▶ Goal of the exercise: From the entries below, output the line with "### setLanes -/" and each following line up to and including the line with "theorem State.setLanes_cache (s", exactly as written.

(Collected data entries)
+ + + + + + +

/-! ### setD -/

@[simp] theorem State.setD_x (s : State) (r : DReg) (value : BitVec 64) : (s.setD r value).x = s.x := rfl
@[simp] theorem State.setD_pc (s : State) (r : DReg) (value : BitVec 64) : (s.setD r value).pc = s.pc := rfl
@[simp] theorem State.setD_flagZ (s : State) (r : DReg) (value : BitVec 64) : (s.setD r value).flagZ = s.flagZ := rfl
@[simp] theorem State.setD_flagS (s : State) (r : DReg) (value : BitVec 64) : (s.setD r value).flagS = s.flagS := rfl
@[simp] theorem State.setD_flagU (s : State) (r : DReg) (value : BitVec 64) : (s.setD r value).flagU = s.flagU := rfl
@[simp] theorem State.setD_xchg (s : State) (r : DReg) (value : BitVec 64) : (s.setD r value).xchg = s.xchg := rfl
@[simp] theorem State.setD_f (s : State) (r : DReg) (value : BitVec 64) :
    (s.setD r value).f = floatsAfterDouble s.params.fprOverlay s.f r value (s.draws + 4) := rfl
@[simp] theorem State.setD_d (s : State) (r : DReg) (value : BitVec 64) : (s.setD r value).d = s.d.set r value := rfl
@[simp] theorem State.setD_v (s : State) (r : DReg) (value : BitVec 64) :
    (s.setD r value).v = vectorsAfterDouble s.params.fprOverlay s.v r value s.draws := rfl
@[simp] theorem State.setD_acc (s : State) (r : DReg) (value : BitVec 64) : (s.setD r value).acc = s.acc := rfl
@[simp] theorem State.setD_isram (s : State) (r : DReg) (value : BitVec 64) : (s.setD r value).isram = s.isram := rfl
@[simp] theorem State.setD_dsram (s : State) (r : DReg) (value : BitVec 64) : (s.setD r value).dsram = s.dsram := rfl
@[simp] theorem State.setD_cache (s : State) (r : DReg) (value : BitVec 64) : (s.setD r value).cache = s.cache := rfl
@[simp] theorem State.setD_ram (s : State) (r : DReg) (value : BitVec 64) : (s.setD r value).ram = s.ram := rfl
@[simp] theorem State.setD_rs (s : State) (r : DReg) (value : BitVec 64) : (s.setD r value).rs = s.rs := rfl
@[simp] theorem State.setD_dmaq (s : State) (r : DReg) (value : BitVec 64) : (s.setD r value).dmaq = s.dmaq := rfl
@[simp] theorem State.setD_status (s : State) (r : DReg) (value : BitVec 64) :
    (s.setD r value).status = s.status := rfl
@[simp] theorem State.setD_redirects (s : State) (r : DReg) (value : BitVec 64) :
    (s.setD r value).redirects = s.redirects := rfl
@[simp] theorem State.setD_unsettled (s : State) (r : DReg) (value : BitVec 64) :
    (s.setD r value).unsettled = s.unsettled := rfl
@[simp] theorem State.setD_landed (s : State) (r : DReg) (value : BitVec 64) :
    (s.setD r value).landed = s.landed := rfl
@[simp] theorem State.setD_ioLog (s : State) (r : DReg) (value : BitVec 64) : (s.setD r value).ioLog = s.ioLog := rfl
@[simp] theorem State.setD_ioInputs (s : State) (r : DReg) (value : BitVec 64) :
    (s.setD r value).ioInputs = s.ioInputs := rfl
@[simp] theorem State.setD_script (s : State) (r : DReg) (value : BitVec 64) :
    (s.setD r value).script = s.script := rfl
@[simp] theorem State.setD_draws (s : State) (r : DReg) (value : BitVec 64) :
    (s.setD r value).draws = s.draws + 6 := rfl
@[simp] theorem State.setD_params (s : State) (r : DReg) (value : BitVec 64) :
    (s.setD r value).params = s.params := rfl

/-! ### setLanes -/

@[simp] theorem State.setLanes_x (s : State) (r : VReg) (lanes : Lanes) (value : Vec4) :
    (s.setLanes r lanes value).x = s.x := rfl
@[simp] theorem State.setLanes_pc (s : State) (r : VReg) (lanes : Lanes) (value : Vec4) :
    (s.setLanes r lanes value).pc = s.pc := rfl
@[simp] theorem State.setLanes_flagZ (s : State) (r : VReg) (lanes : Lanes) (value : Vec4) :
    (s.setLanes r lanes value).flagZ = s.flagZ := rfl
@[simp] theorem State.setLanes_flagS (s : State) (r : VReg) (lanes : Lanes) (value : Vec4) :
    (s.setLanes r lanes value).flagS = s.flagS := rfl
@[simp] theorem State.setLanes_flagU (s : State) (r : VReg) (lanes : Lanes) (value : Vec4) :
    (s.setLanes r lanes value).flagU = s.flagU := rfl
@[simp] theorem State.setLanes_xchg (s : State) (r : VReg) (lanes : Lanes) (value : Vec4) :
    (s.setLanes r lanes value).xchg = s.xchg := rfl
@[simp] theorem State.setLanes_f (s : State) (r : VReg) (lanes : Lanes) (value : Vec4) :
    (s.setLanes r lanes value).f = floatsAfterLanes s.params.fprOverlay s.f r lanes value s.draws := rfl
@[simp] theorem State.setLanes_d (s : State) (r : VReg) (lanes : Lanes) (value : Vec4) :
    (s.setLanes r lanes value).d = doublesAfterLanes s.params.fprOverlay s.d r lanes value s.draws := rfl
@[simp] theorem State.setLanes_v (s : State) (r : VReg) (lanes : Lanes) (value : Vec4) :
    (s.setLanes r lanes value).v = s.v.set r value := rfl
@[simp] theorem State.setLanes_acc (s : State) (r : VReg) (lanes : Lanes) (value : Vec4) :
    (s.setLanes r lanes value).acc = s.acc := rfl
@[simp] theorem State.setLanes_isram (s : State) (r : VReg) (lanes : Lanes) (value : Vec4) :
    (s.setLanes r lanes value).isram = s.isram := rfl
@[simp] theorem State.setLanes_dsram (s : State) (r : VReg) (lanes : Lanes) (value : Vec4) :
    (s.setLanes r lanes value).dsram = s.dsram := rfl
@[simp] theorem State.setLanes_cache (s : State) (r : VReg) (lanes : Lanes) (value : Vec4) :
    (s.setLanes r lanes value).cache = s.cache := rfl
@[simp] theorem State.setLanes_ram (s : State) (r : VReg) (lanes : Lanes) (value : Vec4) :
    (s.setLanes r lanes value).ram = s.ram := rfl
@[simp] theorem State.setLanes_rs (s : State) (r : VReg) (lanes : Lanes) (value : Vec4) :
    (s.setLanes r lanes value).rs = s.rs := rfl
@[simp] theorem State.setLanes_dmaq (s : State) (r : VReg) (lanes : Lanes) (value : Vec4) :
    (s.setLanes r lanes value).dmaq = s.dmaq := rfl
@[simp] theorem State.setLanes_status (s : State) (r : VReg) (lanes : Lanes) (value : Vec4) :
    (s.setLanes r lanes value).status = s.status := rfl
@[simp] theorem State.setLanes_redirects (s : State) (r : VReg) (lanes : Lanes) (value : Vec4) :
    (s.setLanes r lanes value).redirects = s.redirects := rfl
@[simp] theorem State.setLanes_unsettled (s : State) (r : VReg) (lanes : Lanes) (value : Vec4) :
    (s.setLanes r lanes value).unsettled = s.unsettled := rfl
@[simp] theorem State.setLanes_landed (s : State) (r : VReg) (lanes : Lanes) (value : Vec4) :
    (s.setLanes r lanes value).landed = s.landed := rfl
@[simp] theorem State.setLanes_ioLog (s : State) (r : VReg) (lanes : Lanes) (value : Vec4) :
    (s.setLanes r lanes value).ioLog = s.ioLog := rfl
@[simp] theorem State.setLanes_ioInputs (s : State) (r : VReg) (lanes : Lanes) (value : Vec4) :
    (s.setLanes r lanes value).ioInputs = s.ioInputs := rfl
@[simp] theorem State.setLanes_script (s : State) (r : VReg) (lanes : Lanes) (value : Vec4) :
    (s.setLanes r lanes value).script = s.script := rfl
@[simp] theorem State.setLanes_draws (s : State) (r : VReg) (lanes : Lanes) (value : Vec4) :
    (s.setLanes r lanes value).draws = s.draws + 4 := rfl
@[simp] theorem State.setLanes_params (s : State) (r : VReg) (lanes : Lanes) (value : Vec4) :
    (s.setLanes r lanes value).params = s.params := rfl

+ + + + + + +

▶ Exercise solution:
/-! ### setLanes -/

@[simp] theorem State.setLanes_x (s : State) (r : VReg) (lanes : Lanes) (value : Vec4) :
    (s.setLanes r lanes value).x = s.x := rfl
@[simp] theorem State.setLanes_pc (s : State) (r : VReg) (lanes : Lanes) (value : Vec4) :
    (s.setLanes r lanes value).pc = s.pc := rfl
@[simp] theorem State.setLanes_flagZ (s : State) (r : VReg) (lanes : Lanes) (value : Vec4) :
    (s.setLanes r lanes value).flagZ = s.flagZ := rfl
@[simp] theorem State.setLanes_flagS (s : State) (r : VReg) (lanes : Lanes) (value : Vec4) :
    (s.setLanes r lanes value).flagS = s.flagS := rfl
@[simp] theorem State.setLanes_flagU (s : State) (r : VReg) (lanes : Lanes) (value : Vec4) :
    (s.setLanes r lanes value).flagU = s.flagU := rfl
@[simp] theorem State.setLanes_xchg (s : State) (r : VReg) (lanes : Lanes) (value : Vec4) :
    (s.setLanes r lanes value).xchg = s.xchg := rfl
@[simp] theorem State.setLanes_f (s : State) (r : VReg) (lanes : Lanes) (value : Vec4) :
    (s.setLanes r lanes value).f = floatsAfterLanes s.params.fprOverlay s.f r lanes value s.draws := rfl
@[simp] theorem State.setLanes_d (s : State) (r : VReg) (lanes : Lanes) (value : Vec4) :
    (s.setLanes r lanes value).d = doublesAfterLanes s.params.fprOverlay s.d r lanes value s.draws := rfl
@[simp] theorem State.setLanes_v (s : State) (r : VReg) (lanes : Lanes) (value : Vec4) :
    (s.setLanes r lanes value).v = s.v.set r value := rfl
@[simp] theorem State.setLanes_acc (s : State) (r : VReg) (lanes : Lanes) (value : Vec4) :
    (s.setLanes r lanes value).acc = s.acc := rfl
@[simp] theorem State.setLanes_isram (s : State) (r : VReg) (lanes : Lanes) (value : Vec4) :
    (s.setLanes r lanes value).isram = s.isram := rfl
@[simp] theorem State.setLanes_dsram (s : State) (r : VReg) (lanes : Lanes) (value : Vec4) :
    (s.setLanes r lanes value).dsram = s.dsram := rfl
@[simp] theorem State.setLanes_cache (s : State) (r : VReg) (lanes : Lanes) (value : Vec4) :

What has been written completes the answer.